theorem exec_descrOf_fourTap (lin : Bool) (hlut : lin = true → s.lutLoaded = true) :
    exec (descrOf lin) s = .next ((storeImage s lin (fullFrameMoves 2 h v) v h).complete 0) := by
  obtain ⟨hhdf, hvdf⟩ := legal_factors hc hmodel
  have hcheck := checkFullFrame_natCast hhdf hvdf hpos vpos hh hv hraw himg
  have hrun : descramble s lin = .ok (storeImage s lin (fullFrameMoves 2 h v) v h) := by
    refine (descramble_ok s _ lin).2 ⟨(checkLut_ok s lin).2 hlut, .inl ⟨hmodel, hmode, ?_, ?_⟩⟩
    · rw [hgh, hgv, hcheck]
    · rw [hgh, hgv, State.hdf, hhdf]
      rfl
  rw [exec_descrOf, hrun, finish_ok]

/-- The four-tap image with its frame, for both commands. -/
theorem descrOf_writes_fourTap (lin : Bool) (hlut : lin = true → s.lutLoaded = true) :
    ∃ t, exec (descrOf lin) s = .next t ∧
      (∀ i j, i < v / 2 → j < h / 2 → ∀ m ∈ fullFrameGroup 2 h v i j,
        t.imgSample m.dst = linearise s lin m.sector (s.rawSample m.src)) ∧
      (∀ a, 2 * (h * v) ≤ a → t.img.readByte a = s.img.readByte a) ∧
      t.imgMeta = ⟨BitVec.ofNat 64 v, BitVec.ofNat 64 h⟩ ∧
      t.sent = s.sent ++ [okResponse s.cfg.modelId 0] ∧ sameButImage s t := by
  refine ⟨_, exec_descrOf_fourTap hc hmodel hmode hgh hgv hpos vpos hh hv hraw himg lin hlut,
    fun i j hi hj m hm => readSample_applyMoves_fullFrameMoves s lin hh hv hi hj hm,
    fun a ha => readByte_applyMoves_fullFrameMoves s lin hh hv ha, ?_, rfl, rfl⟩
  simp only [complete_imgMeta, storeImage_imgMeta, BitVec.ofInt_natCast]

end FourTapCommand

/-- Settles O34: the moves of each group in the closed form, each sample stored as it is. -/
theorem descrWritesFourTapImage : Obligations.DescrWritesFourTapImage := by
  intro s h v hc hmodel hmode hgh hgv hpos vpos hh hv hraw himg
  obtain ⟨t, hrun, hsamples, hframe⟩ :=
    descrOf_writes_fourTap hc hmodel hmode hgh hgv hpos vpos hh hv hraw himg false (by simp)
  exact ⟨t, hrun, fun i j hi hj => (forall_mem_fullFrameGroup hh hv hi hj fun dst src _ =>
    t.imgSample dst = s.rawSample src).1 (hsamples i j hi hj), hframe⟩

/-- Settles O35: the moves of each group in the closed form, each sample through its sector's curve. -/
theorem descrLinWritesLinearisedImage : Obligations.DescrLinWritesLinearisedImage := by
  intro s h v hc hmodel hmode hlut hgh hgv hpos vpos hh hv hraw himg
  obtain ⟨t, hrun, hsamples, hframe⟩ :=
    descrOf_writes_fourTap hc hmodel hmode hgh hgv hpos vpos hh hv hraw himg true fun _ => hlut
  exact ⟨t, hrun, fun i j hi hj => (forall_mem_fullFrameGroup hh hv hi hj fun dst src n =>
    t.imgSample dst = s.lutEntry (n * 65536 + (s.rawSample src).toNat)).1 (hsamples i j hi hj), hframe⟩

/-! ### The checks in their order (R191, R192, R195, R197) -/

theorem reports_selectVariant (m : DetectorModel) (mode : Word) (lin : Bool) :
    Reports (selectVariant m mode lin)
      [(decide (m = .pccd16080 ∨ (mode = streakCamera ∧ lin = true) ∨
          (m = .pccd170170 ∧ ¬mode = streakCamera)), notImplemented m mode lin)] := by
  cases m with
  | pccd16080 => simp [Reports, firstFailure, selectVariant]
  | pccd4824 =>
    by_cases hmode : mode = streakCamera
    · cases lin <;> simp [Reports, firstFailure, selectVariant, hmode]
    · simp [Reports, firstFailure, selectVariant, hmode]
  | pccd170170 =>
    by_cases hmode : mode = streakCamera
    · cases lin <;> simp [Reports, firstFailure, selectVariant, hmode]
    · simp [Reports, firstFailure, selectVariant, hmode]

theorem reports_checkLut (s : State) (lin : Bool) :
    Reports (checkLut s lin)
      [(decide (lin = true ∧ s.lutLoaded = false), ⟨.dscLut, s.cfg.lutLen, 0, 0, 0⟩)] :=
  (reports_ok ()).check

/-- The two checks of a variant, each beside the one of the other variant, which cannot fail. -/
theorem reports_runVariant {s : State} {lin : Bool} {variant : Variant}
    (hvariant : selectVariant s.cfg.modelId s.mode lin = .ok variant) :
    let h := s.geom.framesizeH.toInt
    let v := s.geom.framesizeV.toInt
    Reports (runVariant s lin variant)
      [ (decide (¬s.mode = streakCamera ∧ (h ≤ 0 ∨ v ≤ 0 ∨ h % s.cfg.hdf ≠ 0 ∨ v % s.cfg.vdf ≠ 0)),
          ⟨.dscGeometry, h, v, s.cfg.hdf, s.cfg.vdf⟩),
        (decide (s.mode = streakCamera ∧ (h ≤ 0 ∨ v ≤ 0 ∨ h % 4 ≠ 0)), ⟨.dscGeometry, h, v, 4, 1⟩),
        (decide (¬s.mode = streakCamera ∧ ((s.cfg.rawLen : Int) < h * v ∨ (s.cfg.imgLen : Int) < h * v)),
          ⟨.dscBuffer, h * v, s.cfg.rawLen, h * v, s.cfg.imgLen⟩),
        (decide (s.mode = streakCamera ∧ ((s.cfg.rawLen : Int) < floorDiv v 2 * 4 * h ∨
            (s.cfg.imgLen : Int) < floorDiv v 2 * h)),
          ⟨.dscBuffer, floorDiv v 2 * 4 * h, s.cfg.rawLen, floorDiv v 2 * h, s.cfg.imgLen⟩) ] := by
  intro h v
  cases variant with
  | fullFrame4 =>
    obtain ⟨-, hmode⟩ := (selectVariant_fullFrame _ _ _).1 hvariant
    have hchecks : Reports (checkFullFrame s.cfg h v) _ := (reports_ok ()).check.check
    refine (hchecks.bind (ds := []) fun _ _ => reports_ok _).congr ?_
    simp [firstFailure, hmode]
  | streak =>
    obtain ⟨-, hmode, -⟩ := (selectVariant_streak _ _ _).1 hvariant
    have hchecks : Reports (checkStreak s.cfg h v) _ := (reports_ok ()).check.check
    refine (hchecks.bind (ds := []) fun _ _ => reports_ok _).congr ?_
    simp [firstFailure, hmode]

......

**EXERCISE GOAL**
Reproduce all the data exactly. Include every line.

**WRITTEN REPLY**
theorem exec_descrOf_fourTap (lin : Bool) (hlut : lin = true → s.lutLoaded = true) :
    exec (descrOf lin) s = .next ((storeImage s lin (fullFrameMoves 2 h v) v h).complete 0) := by
  obtain ⟨hhdf, hvdf⟩ := legal_factors hc hmodel
  have hcheck := checkFullFrame_natCast hhdf hvdf hpos vpos hh hv hraw himg
  have hrun : descramble s lin = .ok (storeImage s lin (fullFrameMoves 2 h v) v h) := by
    refine (descramble_ok s _ lin).2 ⟨(checkLut_ok s lin).2 hlut, .inl ⟨hmodel, hmode, ?_, ?_⟩⟩
    · rw [hgh, hgv, hcheck]
    · rw [hgh, hgv, State.hdf, hhdf]
      rfl
  rw [exec_descrOf, hrun, finish_ok]

/-- The four-tap image with its frame, for both commands. -/
theorem descrOf_writes_fourTap (lin : Bool) (hlut : lin = true → s.lutLoaded = true) :
    ∃ t, exec (descrOf lin) s = .next t ∧
      (∀ i j, i < v / 2 → j < h / 2 → ∀ m ∈ fullFrameGroup 2 h v i j,
        t.imgSample m.dst = linearise s lin m.sector (s.rawSample m.src)) ∧
      (∀ a, 2 * (h * v) ≤ a → t.img.readByte a = s.img.readByte a) ∧
      t.imgMeta = ⟨BitVec.ofNat 64 v, BitVec.ofNat 64 h⟩ ∧
      t.sent = s.sent ++ [okResponse s.cfg.modelId 0] ∧ sameButImage s t := by
  refine ⟨_, exec_descrOf_fourTap hc hmodel hmode hgh hgv hpos vpos hh hv hraw himg lin hlut,
    fun i j hi hj m hm => readSample_applyMoves_fullFrameMoves s lin hh hv hi hj hm,
    fun a ha => readByte_applyMoves_fullFrameMoves s lin hh hv ha, ?_, rfl, rfl⟩
  simp only [complete_imgMeta, storeImage_imgMeta, BitVec.ofInt_natCast]

end FourTapCommand

/-- Settles O34: the moves of each group in the closed form, each sample stored as it is. -/
theorem descrWritesFourTapImage : Obligations.DescrWritesFourTapImage := by
  intro s h v hc hmodel hmode hgh hgv hpos vpos hh hv hraw himg
  obtain ⟨t, hrun, hsamples, hframe⟩ :=
    descrOf_writes_fourTap hc hmodel hmode hgh hgv hpos vpos hh hv hraw himg false (by simp)
  exact ⟨t, hrun, fun i j hi hj => (forall_mem_fullFrameGroup hh hv hi hj fun dst src _ =>
    t.imgSample dst = s.rawSample src).1 (hsamples i j hi hj), hframe⟩

/-- Settles O35: the moves of each group in the closed form, each sample through its sector's curve. -/
theorem descrLinWritesLinearisedImage : Obligations.DescrLinWritesLinearisedImage := by
  intro s h v hc hmodel hmode hlut hgh hgv hpos vpos hh hv hraw himg
  obtain ⟨t, hrun, hsamples, hframe⟩ :=
    descrOf_writes_fourTap hc hmodel hmode hgh hgv hpos vpos hh hv hraw himg true fun _ => hlut
  exact ⟨t, hrun, fun i j hi hj => (forall_mem_fullFrameGroup hh hv hi hj fun dst src n =>
    t.imgSample dst = s.lutEntry (n * 65536 + (s.rawSample src).toNat)).1 (hsamples i j hi hj), hframe⟩

/-! ### The checks in their order (R191, R192, R195, R197) -/

theorem reports_selectVariant (m : DetectorModel) (mode : Word) (lin : Bool) :
    Reports (selectVariant m mode lin)
      [(decide (m = .pccd16080 ∨ (mode = streakCamera ∧ lin = true) ∨
          (m = .pccd170170 ∧ ¬mode = streakCamera)), notImplemented m mode lin)] := by
  cases m with
  | pccd16080 => simp [Reports, firstFailure, selectVariant]
  | pccd4824 =>
    by_cases hmode : mode = streakCamera
    · cases lin <;> simp [Reports, firstFailure, selectVariant, hmode]
    · simp [Reports, firstFailure, selectVariant, hmode]
  | pccd170170 =>
    by_cases hmode : mode = streakCamera
    · cases lin <;> simp [Reports, firstFailure, selectVariant, hmode]
    · simp [Reports, firstFailure, selectVariant, hmode]

theorem reports_checkLut (s : State) (lin : Bool) :
    Reports (checkLut s lin)
      [(decide (lin = true ∧ s.lutLoaded = false), ⟨.dscLut, s.cfg.lutLen, 0, 0, 0⟩)] :=
  (reports_ok ()).check

/-- The two checks of a variant, each beside the one of the other variant, which cannot fail. -/
theorem reports_runVariant {s : State} {lin : Bool} {variant : Variant}
    (hvariant : selectVariant s.cfg.modelId s.mode lin = .ok variant) :
    let h := s.geom.framesizeH.toInt
    let v := s.geom.framesizeV.toInt
    Reports (runVariant s lin variant)
      [ (decide (¬s.mode = streakCamera ∧ (h ≤ 0 ∨ v ≤ 0 ∨ h % s.cfg.hdf ≠ 0 ∨ v % s.cfg.vdf ≠ 0)),
          ⟨.dscGeometry, h, v, s.cfg.hdf, s.cfg.vdf⟩),
        (decide (s.mode = streakCamera ∧ (h ≤ 0 ∨ v ≤ 0 ∨ h % 4 ≠ 0)), ⟨.dscGeometry, h, v, 4, 1⟩),
        (decide (¬s.mode = streakCamera ∧ ((s.cfg.rawLen : Int) < h * v ∨ (s.cfg.imgLen : Int) < h * v)),
          ⟨.dscBuffer, h * v, s.cfg.rawLen, h * v, s.cfg.imgLen⟩),
        (decide (s.mode = streakCamera ∧ ((s.cfg.rawLen : Int) < floorDiv v 2 * 4 * h ∨
            (s.cfg.imgLen : Int) < floorDiv v 2 * h)),
          ⟨.dscBuffer, floorDiv v 2 * 4 * h, s.cfg.rawLen, floorDiv v 2 * h, s.cfg.imgLen⟩) ] := by
  intro h v
  cases variant with
  | fullFrame4 =>
    obtain ⟨-, hmode⟩ := (selectVariant_fullFrame _ _ _).1 hvariant
    have hchecks : Reports (checkFullFrame s.cfg h v) _ := (reports_ok ()).check.check
    refine (hchecks.bind (ds := []) fun _ _ => reports_ok _).congr ?_
    simp [firstFailure, hmode]
  | streak =>
    obtain ⟨-, hmode, -⟩ := (selectVariant_streak _ _ _).1 hvariant
    have hchecks : Reports (checkStreak s.cfg h v) _ := (reports_ok ()).check.check
    refine (hchecks.bind (ds := []) fun _ _ => reports_ok _).congr ?_
    simp [firstFailure, hmode]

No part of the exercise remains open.